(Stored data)
-- ==== Sys2Proof/Laws/State.lean ====
section
/-! SUPPORT. The fields of the state under each update: what an update writes, and that it leaves every other field alone. -/
namespace Sys2Proof.Machine

/-! ### The three parts of the state -/

@[simp] theorem State.withDev_dev (s : State) (d : Dev) : ({ s with dev := d } : State).dev = d := rfl
@[simp] theorem State.withDev_mem (s : State) (d : Dev) : ({ s with dev := d } : State).mem = s.mem := rfl
@[simp] theorem State.withDev_pending (s : State) (d : Dev) : ({ s with dev := d } : State).pending = s.pending := rfl
@[simp] theorem State.withMem_dev (s : State) (m : Mem) : ({ s with mem := m } : State).dev = s.dev := rfl
@[simp] theorem State.withMem_mem (s : State) (m : Mem) : ({ s with mem := m } : State).mem = m := rfl
@[simp] theorem State.withMem_pending (s : State) (m : Mem) : ({ s with mem := m } : State).pending = s.pending := rfl
@[simp] theorem State.withPending_dev (s : State) (q : List Instr) : ({ s with pending := q } : State).dev = s.dev := rfl
@[simp] theorem State.withPending_mem (s : State) (q : List Instr) : ({ s with pending := q } : State).mem = s.mem := rfl
@[simp] theorem State.withPending_pending (s : State) (q : List Instr) : ({ s with pending := q } : State).pending = q := rfl

/-! ### A register write leaves every typed field alone -/

@[simp] theorem Dev.wr_pins (d : Dev) (f : Fld) (v : Nat) : (d.wr f v).pins = d.pins := rfl
@[simp] theorem Dev.wr_running (d : Dev) (f : Fld) (v : Nat) : (d.wr f v).running = d.running := rfl
@[simp] theorem Dev.wr_now (d : Dev) (f : Fld) (v : Nat) : (d.wr f v).now = d.now := rfl
@[simp] theorem Dev.wr_freeCtr (d : Dev) (f : Fld) (v : Nat) : (d.wr f v).freeCtr = d.freeCtr := rfl
@[simp] theorem Dev.wr_shadows (d : Dev) (f : Fld) (v : Nat) : (d.wr f v).shadows = d.shadows := rfl
@[simp] theorem Dev.wr_commits (d : Dev) (f : Fld) (v : Nat) : (d.wr f v).commits = d.commits := rfl
@[simp] theorem Dev.wr_holdEnd (d : Dev) (f : Fld) (v : Nat) : (d.wr f v).holdEnd = d.holdEnd := rfl
@[simp] theorem Dev.wr_rdHold (d : Dev) (f : Fld) (v : Nat) : (d.wr f v).rdHold = d.rdHold := rfl
@[simp] theorem Dev.wr_wrHold (d : Dev) (f : Fld) (v : Nat) : (d.wr f v).wrHold = d.wrHold := rfl
@[simp] theorem Dev.wr_expert (d : Dev) (f : Fld) (v : Nat) : (d.wr f v).expert = d.expert := rfl
@[simp] theorem Dev.wr_refused5 (d : Dev) (f : Fld) (v : Nat) : (d.wr f v).refused5 = d.refused5 := rfl
@[simp] theorem Dev.wr_answer (d : Dev) (f : Fld) (v : Nat) : (d.wr f v).answer = d.answer := rfl
@[simp] theorem Dev.wr_active (d : Dev) (f : Fld) (v : Nat) : (d.wr f v).active = d.active := rfl
@[simp] theorem Dev.wr_deferred (d : Dev) (f : Fld) (v : Nat) : (d.wr f v).deferred = d.deferred := rfl
@[simp] theorem Dev.wr_clearReq (d : Dev) (f : Fld) (v : Nat) : (d.wr f v).clearReq = d.clearReq := rfl
@[simp] theorem Dev.wr_evtTick (d : Dev) (f : Fld) (v : Nat) : (d.wr f v).evtTick = d.evtTick := rfl
@[simp] theorem Dev.wr_queue (d : Dev) (f : Fld) (v : Nat) : (d.wr f v).queue = d.queue := rfl
@[simp] theorem Dev.wr_lostPend (d : Dev) (f : Fld) (v : Nat) : (d.wr f v).lostPend = d.lostPend := rfl
@[simp] theorem Dev.wr_startBuf (d : Dev) (f : Fld) (v : Nat) : (d.wr f v).startBuf = d.startBuf := rfl
@[simp] theorem Dev.wr_bufOver (d : Dev) (f : Fld) (v : Nat) : (d.wr f v).bufOver = d.bufOver := rfl
@[simp] theorem Dev.wr_chronOn (d : Dev) (f : Fld) (v : Nat) : (d.wr f v).chronOn = d.chronOn := rfl
@[simp] theorem Dev.wr_reactMin (d : Dev) (f : Fld) (v : Nat) : (d.wr f v).reactMin = d.reactMin := rfl
@[simp] theorem Dev.wr_tableFixed (d : Dev) (f : Fld) (v : Nat) : (d.wr f v).tableFixed = d.tableFixed := rfl
@[simp] theorem Dev.wr_pkgHot (d : Dev) (f : Fld) (v : Nat) : (d.wr f v).pkgHot = d.pkgHot := rfl
@[simp] theorem Dev.wr_stepsDone (d : Dev) (f : Fld) (v : Nat) : (d.wr f v).stepsDone = d.stepsDone := rfl
@[simp] theorem Dev.wr_neverReady (d : Dev) (f : Fld) (v : Nat) : (d.wr f v).neverReady = d.neverReady := rfl
@[simp] theorem Dev.wr_noTime (d : Dev) (f : Fld) (v : Nat) : (d.wr f v).noTime = d.noTime := rfl
@[simp] theorem Dev.wr_errRun (d : Dev) (f : Fld) (v : Nat) : (d.wr f v).errRun = d.errRun := rfl
@[simp] theorem Dev.wr_agree (d : Dev) (f : Fld) (v : Nat) : (d.wr f v).agree = d.agree := rfl
@[simp] theorem Dev.wr_alignLeft (d : Dev) (f : Fld) (v : Nat) : (d.wr f v).alignLeft = d.alignLeft := rfl
@[simp] theorem Dev.wr_tickStart (d : Dev) (f : Fld) (v : Nat) : (d.wr f v).tickStart = d.tickStart := rfl
@[simp] theorem Dev.wr_nextTick (d : Dev) (f : Fld) (v : Nat) : (d.wr f v).nextTick = d.nextTick := rfl
@[simp] theorem Dev.wr_axes (d : Dev) (f : Fld) (v : Nat) : (d.wr f v).axes = d.axes := rfl
@[simp] theorem Dev.wr_profs (d : Dev) (f : Fld) (v : Nat) : (d.wr f v).profs = d.profs := rfl
@[simp] theorem Dev.wr_adc (d : Dev) (f : Fld) (v : Nat) : (d.wr f v).adc = d.adc := rfl
@[simp] theorem Dev.wr_xckDue (d : Dev) (f : Fld) (v : Nat) : (d.wr f v).xckDue = d.xckDue := rfl
@[simp] theorem Dev.wr_slots (d : Dev) (f : Fld) (v : Nat) : (d.wr f v).slots = d.slots := rfl
@[simp] theorem Dev.wr_installs (d : Dev) (f : Fld) (v : Nat) : (d.wr f v).installs = d.installs := rfl
@[simp] theorem Dev.wr_lanes (d : Dev) (f : Fld) (v : Nat) : (d.wr f v).lanes = d.lanes := rfl
@[simp] theorem Dev.wr_admWait (d : Dev) (f : Fld) (v : Nat) : (d.wr f v).admWait = d.admWait := rfl
@[simp] theorem Dev.wr_memBusy (d : Dev) (f : Fld) (v : Nat) : (d.wr f v).memBusy = d.memBusy := rfl
@[simp] theorem Dev.wr_banks (d : Dev) (f : Fld) (v : Nat) : (d.wr f v).banks = d.banks := rfl
@[simp] theorem Dev.wr_fbps (d : Dev) (f : Fld) (v : Nat) : (d.wr f v).fbps = d.fbps := rfl
@[simp] theorem Dev.wr_evps (d : Dev) (f : Fld) (v : Nat) : (d.wr f v).evps = d.evps := rfl
@[simp] theorem Dev.wr_smps (d : Dev) (f : Fld) (v : Nat) : (d.wr f v).smps = d.smps := rfl
@[simp] theorem Dev.wr_streams (d : Dev) (f : Fld) (v : Nat) : (d.wr f v).streams = d.streams := rfl
@[simp] theorem Dev.wr_net (d : Dev) (f : Fld) (v : Nat) : (d.wr f v).net = d.net := rfl
@[simp] theorem Dev.wr_alm (d : Dev) (f : Fld) (v : Nat) : (d.wr f v).alm = d.alm := rfl
@[simp] theorem Dev.wr_eng (d : Dev) (f : Fld) (v : Nat) : (d.wr f v).eng = d.eng := rfl
@[simp] theorem Dev.wr_otpReads (d : Dev) (f : Fld) (v : Nat) : (d.wr f v).otpReads = d.otpReads := rfl
@[simp] theorem Dev.wr_otpTable (d : Dev) (f : Fld) (v : Nat) : (d.wr f v).otpTable = d.otpTable := rfl
@[simp] theorem Dev.wr_safe (d : Dev) (f : Fld) (v : Nat) : (d.wr f v).safe = d.safe := rfl
@[simp] theorem Dev.wr_keys (d : Dev) (f : Fld) (v : Nat) : (d.wr f v).keys = d.keys := rfl
@[simp] theorem Dev.wr_image (d : Dev) (f : Fld) (v : Nat) : (d.wr f v).image = d.image := rfl
@[simp] theorem Dev.wr_nv (d : Dev) (f : Fld) (v : Nat) : (d.wr f v).nv = d.nv := rfl
@[simp] theorem Dev.wr_tap (d : Dev) (f : Fld) (v : Nat) : (d.wr f v).tap = d.tap := rfl
@[simp] theorem Dev.wr_stretch (d : Dev) (f : Fld) (v : Nat) : (d.wr f v).stretch = d.stretch := rfl
@[simp] theorem Dev.wr_restart (d : Dev) (f : Fld) (v : Nat) : (d.wr f v).restart = d.restart := rfl
@[simp] theorem Dev.wr_cycleAt (d : Dev) (f : Fld) (v : Nat) : (d.wr f v).cycleAt = d.cycleAt := rfl
@[simp] theorem Dev.wr_cycleWrites (d : Dev) (f : Fld) (v : Nat) : (d.wr f v).cycleWrites = d.cycleWrites := rfl
@[simp] theorem Dev.wr_rots (d : Dev) (f : Fld) (v : Nat) : (d.wr f v).rots = d.rots := rfl
@[simp] theorem Dev.wr_served (d : Dev) (f : Fld) (v : Nat) : (d.wr f v).served = d.served := rfl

▶ _Problem requirements_:
What is needed is an exact repetition of the lines from the first line of the records through the line containing "d.running := rfl", both ends included, and nothing more.

▶ _Result below_:
-- ==== Sys2Proof/Laws/State.lean ====
section
/-! SUPPORT. The fields of the state under each update: what an update writes, and that it leaves every other field alone. -/
namespace Sys2Proof.Machine

/-! ### The three parts of the state -/

@[simp] theorem State.withDev_dev (s : State) (d : Dev) : ({ s with dev := d } : State).dev = d := rfl
@[simp] theorem State.withDev_mem (s : State) (d : Dev) : ({ s with dev := d } : State).mem = s.mem := rfl
@[simp] theorem State.withDev_pending (s : State) (d : Dev) : ({ s with dev := d } : State).pending = s.pending := rfl
@[simp] theorem State.withMem_dev (s : State) (m : Mem) : ({ s with mem := m } : State).dev = s.dev := rfl
@[simp] theorem State.withMem_mem (s : State) (m : Mem) : ({ s with mem := m } : State).mem = m := rfl
@[simp] theorem State.withMem_pending (s : State) (m : Mem) : ({ s with mem := m } : State).pending = s.pending := rfl
@[simp] theorem State.withPending_dev (s : State) (q : List Instr) : ({ s with pending := q } : State).dev = s.dev := rfl
@[simp] theorem State.withPending_mem (s : State) (q : List Instr) : ({ s with pending := q } : State).mem = s.mem := rfl
@[simp] theorem State.withPending_pending (s : State) (q : List Instr) : ({ s with pending := q } : State).pending = q := rfl

/-! ### A register write leaves every typed field alone -/

@[simp] theorem Dev.wr_pins (d : Dev) (f : Fld) (v : Nat) : (d.wr f v).pins = d.pins := rfl
@[simp] theorem Dev.wr_running (d : Dev) (f : Fld) (v : Nat) : (d.wr f v).running = d.running := rfl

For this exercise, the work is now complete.